All they way around looked pretty stupid like this was his first job. Thanks


----------



## Ted Jenkins

i would bet there are other areas that are dangerous too, but logging and tree work are very bad. You get paid extra for doing jobs with out preparation so cutting corners has its reward until it rips your arm off or kills you. About a year ago a young guy from my town was doing some work out of town and was limbing on a down slope until the log crushed him. Apparently he was in too big of a hurry to stay safe. I have heard that story before. Thanks


----------



## Marine5068

Huskybill said:


> on yahoo the logging industry is number one in fatalities. Not a time to be number one but it’s true. I’m sure that OSHA will be all over this report. It mentions about needing medical assistance when your deep in the woods.
> 
> Working for a elevator engineering company they took the deaths on the job seriously to a whole new level. Today they have a very low number in fatalities.
> 
> I like the saying from the national timber fellers association “ is what I’m about to do safe”
> Ask yourself,,,,,on every task. We never know what that tree will take path wise. Don’t let our ego get in the way. Clear a exit path around the trunk before felling. I’m no pro nor consider myself one but I did everything I could to be safe when felling.
> 
> The most dangerous jobs are, (once rated)
> 1. Coal mining,
> 2. Logging
> 3. Elevator mechanic
> 
> Be safe, don’t work alone, inspect your gear, climbing equipment. Godbless


one of the most dangerous occupations is actually in the Navy working aboard an aircraft carrier.
Or so it was reported.


----------



## rarefish383

Some where, maybe in insurance info, I read that most accidents aren't accidents, they are caused by human failure, and it usually takes 3 points of failure to cause the accident.
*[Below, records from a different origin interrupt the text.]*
theorem lose (h : s.link.queueSound) : s.lose.link.queueSound := by
  unfold State.lose
  split
  · exact h
  next e rest hq =>
    have sound : e.sound := h.1 e (by simp [hq])
    split
    · refine Link.soundButSlot.serveDeferred ?_
      split
      next hlt =>
        obtain ⟨-, ticket, -⟩ := sound
        exact (Link.soundButSlot.headReplaced (m := { s.link with
            queue := { e with sending := false, attempts := e.attempts + 1, requeue := false } :: rest
            txFrame := none }) h hq rfl rfl rfl ⟨hlt, ticket, nofun⟩).moves (s := s.setLink _) (.loseOnce .refl)
      · have reported : (s.dropReport e).link = s.link := by simp
        exact (Link.soundButSlot.headRemoved (m := { s.link with queue := rest, txFrame := none }) h hq rfl rfl).moves
          (s := (s.dropReport e).setLink _) (reported ▸ (Link.Moves.refl.ownerDropped e).requeueMarked sound)
    · exact h

/-! ## Good frames and the host port -/

theorem heard (h : s.link.queueSound) (g : Station) (passes : Bool) {deliver : State → State}
    (hd : ∀ t, t.link.queueSound → (deliver t).link.queueSound) : (s.heard g passes deliver).link.queueSound := by
  have taken : s.link.Moves (s.frameTaken g).link := Link.Moves.refl.frameTaken g
  have told := h.moves ((taken.heardAtStation g).peerHeard g)
  unfold State.heard
  dsimp only
  split
  · exact h
  · split
    · split
      · exact hd _ told
      · exact told
    · exact h.moves taken

/-- A frame heard whose owner makes moves alone. -/
theorem heardMoves (h : s.link.queueSound) (g : Station) (passes : Bool) {deliver : State → State}
    (hd : ∀ t : State, t.link.Moves (deliver t).link) : (s.heard g passes deliver).link.queueSound :=
  h.heard g passes fun t ht => ht.moves (hd t)

theorem takeRequestMoves (h : s.link.queueSound) {role : RequestRole} {body : State → State × Reply}
    (hb : s.link.Moves (body s).1.link) : (s.takeRequest role body).link.queueSound :=
  h.takeRequest (h.moves hb)

end Link.queueSound

/-! ## The commands -/

/-- A command answers a state with a sound transmit queue. -/
def SoundAfter (o : Host.Outcome State Fault Refusal) : Prop := ∃ t, o = .next t ∧ t.link.queueSound

theorem SoundAfter.of_moves {s u : State} (h : s.link.queueSound) (hm : s.link.Moves u.link) : SoundAfter (.next u) :=
  ⟨u, rfl, h.moves hm⟩

section

variable {s : State}

open Link.Moves

/-! ### The link controller -/

theorem execOwnFrameComplete_soundAfter (h : s.link.queueSound) : SoundAfter (execOwnFrameComplete s) := by
  refine ⟨_, rfl, ?_⟩
  split
  · exact h
  next e rest hq =>
    split
    · refine Link.queueSound.settleClear (Link.soundButSlot.serveDeferred ?_)
      exact (afterCompletion_soundButSlot (m := { s.link.hunting with
          queue := afterCompletion e rest, txFrame := none, lastSender := s.presence.number }) h hq rfl rfl).moves
        (s := s.setLink _) (refl.ownerCompleted e _)
    · exact h

theorem execTransmitStart_soundAfter (h : s.link.queueSound) (slots : Nat) : SoundAfter (execTransmitStart slots s) := by
  refine ⟨_, rfl, ?_⟩
  split
  · exact h
  next e rest hq =>
    split
    next hc => exact h.startHead slots hq (by simpa using hc.2)
    next => exact h

theorem execReadbackFault_soundAfter (h : s.link.queueSound) : SoundAfter (execReadbackFault s) := by
  refine ⟨_, rfl, ?_⟩
  split
  · exact h
  · split
    · have hunting : (s.setLink s.link.hunting).link.queueSound := Link.queueSound_congr h rfl rfl
      exact hunting.lose.settleClear
    · exact h

theorem execSelftest_soundAfter (h : s.link.queueSound) : SoundAfter (execSelftest s) :=
  .of_moves h (.ite (.ite (refl.setLink _) (refl.setPort _)) refl)

theorem execSelftestEnd_soundAfter (h : s.link.queueSound) (received : List Bool) :
    SoundAfter (execSelftestEnd received s) :=
  .of_moves h (.ite (refl.setLink _) refl)

/-! ### The host port -/

theorem execHostSessionEnd_soundAfter (h : s.link.queueSound) (straps : Station) :
    SoundAfter (execHostSessionEnd straps s) := by
  refine ⟨_, rfl, ?_⟩
  dsimp only
  split
  · split
    · split
      · exact Link.queueSound_empty rfl rfl
      · exact h
    · split <;> exact h
  · exact h

theorem execConfigure_soundAfter (h : s.link.queueSound) (payload : List Byte) : SoundAfter (execConfigure payload s) := by
  refine ⟨_, rfl, h.takeRequest ?_⟩
  unfold State.takeConfigure
  split
  · exact h
  · split
    · exact h
    · split <;> exact h

theorem execLookup_soundAfter (h : s.link.queueSound) (key : TicketKey) : SoundAfter (execLookup key s) := by
  refine ⟨_, rfl, h.takeRequest ?_⟩
  unfold State.takeLookup
  dsimp only
  split <;> exact h

theorem execQuery_soundAfter (h : s.link.queueSound) (page : Byte) : SoundAfter (execQuery page s) := by
  have read : (State.takeQuery page s).1 = s := by
    unfold State.takeQuery
    dsimp only
    split
    case h_6 | h_7 => split <;> rfl
    all_goals rfl
  exact ⟨_, rfl, h.takeRequest (by rwa [read])⟩

theorem execReadEvent_soundAfter (h : s.link.queueSound) : SoundAfter (execReadEvent s) := by
  refine ⟨_, rfl, h.takeRequest ?_⟩
  unfold State.takeReadEvent
  split <;> exact h

theorem execPeekEvent_soundAfter (h : s.link.queueSound) : SoundAfter (execPeekEvent s) := by
  refine ⟨_, rfl, h.takeRequest ?_⟩
  unfold State.takePeekEvent
  split <;> exact h

theorem execSetMask_soundAfter (h : s.link.queueSound) (mask : Byte) : SoundAfter (execSetMask mask s) := by
  refine ⟨_, rfl, h.takeRequest ?_⟩
  unfold State.takeSetMask
  split <;> exact h

theorem execRequestFailsMessageCheck_soundAfter (h : s.link.queueSound) (m : List Byte) :
    SoundAfter (execRequestFailsMessageCheck m s) := by
  refine ⟨_, rfl, ?_⟩
  split
  · split <;> exact h
  · exact h

/-! ### Presence, the account and the lane -/

theorem execListenTimerExpiry_soundAfter (h : s.link.queueSound) : SoundAfter (execListenTimerExpiry s) :=
  .of_moves h (.ite (((refl.setLink _).setPresence _).raise _ _ _ _).queueKind refl)

theorem execSilenceTimerExpiry_soundAfter (h : s.link.queueSound) (peer : Station) :
    SoundAfter (execSilenceTimerExpiry peer s) :=
  .of_moves h (.ite (((refl.setPresence _).raise _ _ _ _).applyIf viewOrphan).settleClear refl)

theorem execKeptDemandStart_soundAfter (h : s.link.queueSound) : SoundAfter (execKeptDemandStart s) := by
  refine .of_moves h ?_
  split
  · exact .ite ((refl.setAccount _).demand _) refl
  · exact refl

theorem execClearTimerExpiry_soundAfter (h : s.link.queueSound) : SoundAfter (execClearTimerExpiry s) :=
  .of_moves h (.ite (refl.setLane _).closeCommand.settleClear refl)

theorem execTrackerArm_soundAfter (h : s.link.queueSound) : SoundAfter (execTrackerArm s) :=
  .of_moves h (.ite ((refl.setLane _).applyIf closeCommand).settleClear refl)

/-! ### The converter and the barrier driver -/

theorem execZeroPhaseEnd_soundAfter (h : s.link.queueSound) (offset : Int) : SoundAfter (execZeroPhaseEnd offset s) := by
  refine .of_moves h ?_
  split
  · exact refl
  · exact .ite (refl.setConverter _) (refl.badConversion _ _).settleClear

theorem execIntegratePhaseEnd_soundAfter (h : s.link.queueSound) : SoundAfter (execIntegratePhaseEnd s) := by
  refine .of_moves h ?_
  split <;> exact refl

theorem execRundownCrossing_soundAfter (h : s.link.queueSound) (r : Nat) : SoundAfter (execRundownCrossing r s) := by
  refine .of_moves h ?_
  split
  · exact refl
  · exact .ite (refl.goodConversion _ _).settleClear refl

theorem execRundownOverrange_soundAfter (h : s.link.queueSound) : SoundAfter (execRundownOverrange s) := by
  refine .of_moves h ?_
  split
  · exact refl
  · exact (refl.badConversion _ _).settleClear

theorem execEndSwitchInactive_soundAfter (h : s.link.queueSound) (e : EndId) :
    SoundAfter (execEndSwitchInactive e s) :=
  .of_moves h (.ite (.ite (((refl.setBarrier _).setBarrier _).raise _ _ _ _) (refl.setBarrier _)) refl)

theorem execEgressInputActive_soundAfter (h : s.link.queueSound) : SoundAfter (execEgressInputActive s) := by
  refine ⟨_, rfl, ?_⟩
  split
  · exact h
  · have raised : (s.setEgress { s.egress with input := true }).link.queueSound := h
    exact raised.inputRaised.settleClear
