/-- R120, row 6x. -/
def opRows6 : List OpRow :=
  [ ⟨0x60#8, .double, .rx .std⟩,
    ⟨0x61#8, .short, .rx .cs⟩,
    ⟨0x62#8, .short, .rx .lt⟩,
    ⟨0x63#8, .short, .rx .xs⟩,
    ⟨0x64#8, .short, .rx .ns⟩,
    ⟨0x65#8, .short, .rx .cls⟩,
    ⟨0x66#8, .short, .rx .os⟩,
    ⟨0x68#8, .double, .rx .ld⟩,
    ⟨0x69#8, .double, .rx .cd⟩,
    ⟨0x6A#8, .double, .rx .ad⟩,
    ⟨0x6B#8, .double, .rx .sd⟩ ]

/-- R120, row 7x. -/
def opRows7 : List OpRow :=
  [ ⟨0x70#8, .float, .rx .ste⟩,
    ⟨0x71#8, .short, .rx .ms⟩,
    ⟨0x72#8, .short, .rx .ss⟩,
    ⟨0x73#8, .short, .rx0 .bu⟩,
    ⟨0x74#8, .short, .rx .ls⟩,
    ⟨0x75#8, .short, .rx .tb⟩,
    ⟨0x78#8, .float, .rx .le⟩,
    ⟨0x79#8, .float, .rx .ce⟩,
    ⟨0x7A#8, .float, .rx .ae⟩,
    ⟨0x7B#8, .float, .rx .se⟩,
    ⟨0x7C#8, .float, .rx .me⟩,
    ⟨0x7D#8, .float, .rx .de⟩,
    ⟨0x7E#8, .float, .rx .au⟩,
    ⟨0x7F#8, .float, .rx .su⟩ ]

/-- R120, row 8x. -/
def opRows8 : List OpRow :=
  [ ⟨0x80#8, .basic, .si0 .ssm⟩,
    ⟨0x82#8, .basic, .si0 .lpsw⟩,
    ⟨0x83#8, .basic, .si .diagnose⟩,
    ⟨0x86#8, .basic, .rx .bxh⟩,
    ⟨0x87#8, .basic, .rx .bxle⟩,
    ⟨0x88#8, .basic, .rsh .srl⟩,
    ⟨0x89#8, .basic, .rsh .sll⟩,
    ⟨0x8A#8, .basic, .rsh .sra⟩,
    ⟨0x8B#8, .basic, .rsh .sla⟩,
    ⟨0x8C#8, .basic, .rsh .srdl⟩,
    ⟨0x8D#8, .basic, .rsh .sldl⟩,
    ⟨0x8E#8, .basic, .rsh .srda⟩,
    ⟨0x8F#8, .basic, .rsh .slda⟩ ]

/-- R120, row 9x. -/
def opRows9 : List OpRow :=
  [ ⟨0x90#8, .basic, .rx .stm⟩,
    ⟨0x91#8, .basic, .si .tm⟩,
    ⟨0x92#8, .basic, .si .mvi⟩,
    ⟨0x93#8, .basic, .si0 .ts⟩,
    ⟨0x94#8, .basic, .si .ni⟩,
    ⟨0x95#8, .basic, .si .cli⟩,
    ⟨0x96#8, .basic, .si .oi⟩,
    ⟨0x97#8, .basic, .si .xi⟩,
    ⟨0x98#8, .basic, .rx .lm⟩ ]

/-- R120, row Ax. -/
def opRowsA : List OpRow :=
  [ ⟨0xA0#8, .short, .rsh .srls⟩,
    ⟨0xA1#8, .short, .rsh .slls⟩,
    ⟨0xA2#8, .short, .rsh .sras⟩,
    ⟨0xA3#8, .short, .rsh .slas⟩,
    ⟨0xA4#8, .basic, .rx .tmrs⟩,
    ⟨0xA5#8, .basic, .rx .sio⟩,
    ⟨0xA6#8, .short, .ri .osi⟩,
    ⟨0xA7#8, .short, .ri .xsi⟩,
    ⟨0xA8#8, .short, .ri .lsi⟩,
    ⟨0xA9#8, .short, .ri .csi⟩,
    ⟨0xAA#8, .short, .ri .asi⟩,
    ⟨0xAB#8, .short, .ri .ssi⟩,
    ⟨0xAE#8, .short, .ri .tbi⟩ ]

/-- R120, row Bx. -/
def opRowsB : List OpRow :=
  [ ⟨0xB0#8, .short, .ri .dsi⟩,
    ⟨0xB3#8, .short, .ri .msi⟩,
    ⟨0xB4#8, .short, .ri .nsi⟩,
    ⟨0xB5#8, .short, .ri .clsi⟩,
    ⟨0xB8#8, .short, .ri .lhi⟩,
    ⟨0xB9#8, .short, .ri .chi⟩,
    ⟨0xBA#8, .short, .ri .ahi⟩,
    ⟨0xBB#8, .short, .ri .shi⟩,
    ⟨0xBC#8, .short, .ri .mhi⟩ ]

/-- R120, row Cx. -/
def opRowsC : List OpRow :=
  [ ⟨0xC0#8, .short, .rr .lpsr⟩,
    ⟨0xC1#8, .short, .rr .lnsr⟩,
    ⟨0xC2#8, .short, .rr .ltsr⟩,
    ⟨0xC3#8, .short, .rr .lcsr⟩,
    ⟨0xC4#8, .short, .rr .nsr⟩,
    ⟨0xC5#8, .short, .rr .clsr⟩,
    ⟨0xC6#8, .short, .rr .osr⟩,
    ⟨0xC7#8, .short, .rr .xsr⟩,
    ⟨0xC8#8, .short, .rr .lsr⟩,
    ⟨0xC9#8, .short, .rr .csr⟩,
    ⟨0xCA#8, .short, .rr .asr⟩,
    ⟨0xCB#8, .short, .rr .ssr⟩,
    ⟨0xCC#8, .short, .rr .msr⟩,
    ⟨0xCD#8, .short, .rr .dsr⟩,
    ⟨0xCE#8, .short, .r2 .bur⟩,
    ⟨0xCF#8, .short, .rr .nrm⟩ ]

/-- R120, row Dx. -/
def opRowsD : List OpRow :=
  [ ⟨0xD0#8, .short, .rr .lhr⟩,
    ⟨0xD1#8, .basic, .ss .mvn⟩,
    ⟨0xD2#8, .basic, .ss .mvc⟩,
    ⟨0xD3#8, .basic, .ss .mvz⟩,
    ⟨0xD4#8, .basic, .ss .nc⟩,
    ⟨0xD5#8, .basic, .ss .clc⟩,
    ⟨0xD6#8, .basic, .ss .oc⟩,
    ⟨0xD7#8, .basic, .ss .xc⟩,
    ⟨0xDC#8, .basic, .ss .tr⟩,
    ⟨0xDD#8, .basic, .ss .trt⟩ ]

/-- R120, row Fx. -/
def opRowsF : List OpRow :=
  [ ⟨0xF1#8, .basic, .ss2 .mvo⟩,
    ⟨0xF2#8, .basic, .ss2 .pack⟩,
    ⟨0xF3#8, .basic, .ss2 .unpk⟩ ]

/-- The 171 assigned operation codes (R120). -/
def opRows : List OpRow :=
  opRows0 ++ opRows1 ++ opRows2 ++ opRows3 ++ opRows4 ++ opRows5 ++ opRows6 ++ opRows7 ++ opRows8 ++ opRows9 ++ opRowsA ++ opRowsB ++ opRowsC ++ opRowsD ++ opRowsF

/-- The row of an operation code, if it is assigned. -/
def findRow (op : Byte) : List OpRow → Option OpRow
  | [] => none
  | r :: rs => if r.op = op then some r else findRow op rs

/-- The length of an instruction in halfwords, a function of its whole operation code (R100, R107). -/
def instrLength (hasShort : Bool) (op : Byte) : Nat :=
  if hasShort && (hi4 op == 0xC#4 || op == 0xD0#8) then 1
  else if op.extractLsb' 6 2 == 0#2 then 1
  else if op.extractLsb' 6 2 == 3#2 then 3
  else 2

/-- Why bytes are no instruction. -/
inductive DecodeError where
  /-- the bytes end before the instruction does -/
  | truncated
  /-- the operation code is not assigned (R125) -/
  | unassigned (op : Byte)
  /-- the operation code belongs to an option that is not installed (R125) -/
  | optionAbsent (op : Byte)
  deriving DecidableEq, Repr

/-- What an operation code selects: its row, or why there is none (R125). -/
def opSelect (o : Options) (op : Byte) : Except DecodeError OpRow :=
  match findRow op opRows with
  | none => .error (.unassigned op)
  | some row => if row.need.met o then .ok row else .error (.optionAbsent op)

/-- Read one instruction from the front of a list of bytes, and give the bytes after it. -/
def decode (o : Options) (bytes : List Byte) : Except DecodeError (Instr × List Byte) :=
  match bytes with
  | [] => .error .truncated
  | op :: _ =>
    match opSelect o op with
    | .error e => .error e
    | .ok row =>
      let n := 2 * instrLength o.short op
      match row.build.fill (bytes.take n) with
      | some i => .ok (i, bytes.drop n)
      | none => .error .truncated
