-- ==== Sys2Proof/Machine/Bytewise.lean ====
section
/-! DEFINITION.
Variable-length operands, processed one byte at a time (R65, R67, R202, R211): a byte of the second operand is fetched
before the byte of the first operand is touched (R494(e)), and an exception terminates the instruction (R75, R214).
-/
namespace Sys2Proof.Machine

/-- A part of such an instruction: an exception comes with the state at that moment. -/
abbrev Stage (α : Type) := Except (ProgEx × State) α

/-- Fetch one byte of an operand (`MemRead(a, 1)`). -/
def State.fetchByte (s : State) (a : Addr) : Stage (Byte × State) :=
  if s.available a then .ok (s.readByte a) else .error (.addressing, s)

/-- Store one byte of an operand (`MemWrite(a, 1, v)`). -/
def State.storeByte (s : State) (a : Addr) (v : Byte) : Stage State :=
  if !s.available a then .error (.addressing, s)
  else if s.cpuProtected a then .error (.protection, s)
  else .ok (s.writeByte a v)

/-- Left to right over `n` bytes: the byte at `a1` becomes `f` of itself and the byte at `a2` (R217 to R219, R227). `zero`
tells whether every result so far was zero, and the answer whether all of them are. -/
def combineBytes (f : Byte → Byte → Byte) (a1 a2 : Addr) : Nat → Bool → State → Stage (Bool × State)
  | 0, zero, s => .ok (zero, s)
  | n + 1, zero, s => do
    let x ← s.fetchByte a2
    let y ← x.2.fetchByte a1
    let t ← y.2.storeByte a1 (f y.1 x.1)
    combineBytes f (a1 + 1#20) (a2 + 1#20) n (zero && f y.1 x.1 == 0#8) t

/-- Left to right over `n` bytes: the byte at `a1` is replaced by the function byte it selects in the list at `a2`
(R247). -/
def translateBytes (a1 a2 : Addr) : Nat → State → Stage State
  | 0, s => .ok s
  | n + 1, s => do
    let x ← s.fetchByte a1
    let y ← x.2.fetchByte (a2 + x.1.setWidth 20)
    let t ← y.2.storeByte a1 y.1
    translateBytes (a1 + 1#20) a2 n t

/-- The result of a comparison of `n` bytes, left to right up to the first inequality (R223). -/
def compareBytes (a1 a2 : Addr) : Nat → State → Stage (Cc × State)
  | 0, s => .ok (0, s)
  | n + 1, s => do
    let x ← s.fetchByte a2
    let y ← x.2.fetchByte a1
    if y.1 = x.1 then compareBytes (a1 + 1#20) (a2 + 1#20) n y.2 else .ok (ccUnsigned y.1 x.1, y.2)

/-- The first byte of `n` that selects a nonzero function byte: its address, the function byte, and whether it is the
last (R248). -/
def scanBytes (a1 a2 : Addr) : Nat → State → Stage (Option (Addr × Byte × Bool) × State)
  | 0, s => .ok (none, s)
  | n + 1, s => do
    let x ← s.fetchByte a1
    let y ← x.2.fetchByte (a2 + x.1.setWidth 20)
    if y.1 = 0#8 then scanBytes (a1 + 1#20) a2 n y.2 else .ok (some (a1, y.1, n == 0), y.2)

/-- The end of an instruction that stores the `n` bytes at `a`: a terminated one leaves any value there (D5). -/
def storedField (a : Addr) (n : Nat) (x : Stage State) : Result :=
  match x with
  | .ok t => .next t
  | .error (e, t) => raise e (spoilBytes a n t)

/-- The same for an instruction that also sets the condition code: 0 when all its result bytes are zero (R227). -/
def storedFieldCc (a : Addr) (n : Nat) (x : Stage (Bool × State)) : Result :=
  match x with
  | .ok (zero, t) => .next (t.setCc (if zero then 0 else 1))
  | .error (e, t) => raise e (spoilCc (spoilBytes a n t))

/-- The end of a move of the `n` bytes at `a`, whose condition code stays (R217 to R219). -/
def movedField (a : Addr) (n : Nat) (x : Stage (Bool × State)) : Result := storedField a n (x.map (·.2))

/-- The number of bytes of an operand whose length field is `l` (R202, R211). -/
def lengthOf {w : Nat} (l : BitVec w) : Nat := l.toNat + 1

end Sys2Proof.Machine
end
When I was at UPS, I was on the safety committee. We had one class that started with an actual film of one of our delivery drivers. He was sitting at a red light, the light turned green and he pulled off, and a young kid hit him in a sports car at over 100 MPH, killing both kids in the car. The whole accident was on a red light camera. The police did not charge the UPS driver. The question to the class was whose fault was the accident. I was the only person in the class that said our driver. Not because I'm that smart. I just know, that UPS always blames our drivers. When I was asked to explain, I used the 3 points of failure. In the video, the driver was looking at his computer board when the light turned green, looked up and took off. That was two points of failure, he wasn't paying attention, and he didn't look Left, Right, Left before taking off. A third point of failure was the kid going 100MPH

In the above video, I knew before I clicked on it what was going to happen. You had a top that was entangled in another top. A tag line that was set too low to have any leverage on the top. Points of failure? Tag line should have been high enough that the ground man could have pulled the top free, while the hinge was still attached, using the hinge to guide it. Tying the tag line too low. The climber had to cut his hinge completely through before it came free, then the ground man just pulled the butt out a few feet.

No one likes to be told they caused an accident. But, when you sit down and analyze one, you might find things that would have prevented it. It doesn't always take 3 points of failure, but, when you go back and start looking, you usually can find three things.

Most people say, that's just stupid, nobody is going to do all of that stuff. They are right, it's hard work to pay attention every minute you are awake. But, if more people did, there might be a lot less accidents.


----------



## JTM

Yep, logging has always had one of the highest, if not the highest, fatality rates. A lot of factors involved.


----------



## JTM

Arborists are not in the same industry classification as logging. So if you read about fatal occupational injury rates you need to know how they are derived. The Bureau of Labor Statistics uses the NAICS code to report fatal injury rates by industry. Arborists fall under Landscaping Services. Logging has its own code. So you can see there might be some disparity when comparing the two, from the BLS data anyway.


----------



## Dave P 71801

This is something I don’t talk about much but I think by far I had the most deadly job there is from July of 2001 till April of 2007 I served as an EOD tech (Explosive Ordinance Disposal) in the USMC during that time I was deployed on 5 combat tours (3 in Afghanistan & 2 in Iraq) my battalion had a 75% casualty rate and I lost a lot of friends and 95% of my hearing.


----------



## purdyite

Worked for electric utilities for 38 years, sat in on all the safety meetings. Thinking about it, I have to make myself stop and think about the hazards, and whether I am using the PPE, before I make the next move. At work, we would get "do better" talks. So I came up with a saying that has managed to stick in my head: "Don't say, 'I knew better'; DO better!" Too many times we think or say I knew better than to ___________...(fill in the blank); we really need to quit saying that! Just DO better. My $0.02


----------



## pdqdl

Capitalist said:


> ... For instance tree removal is lumped in with landscaping workers.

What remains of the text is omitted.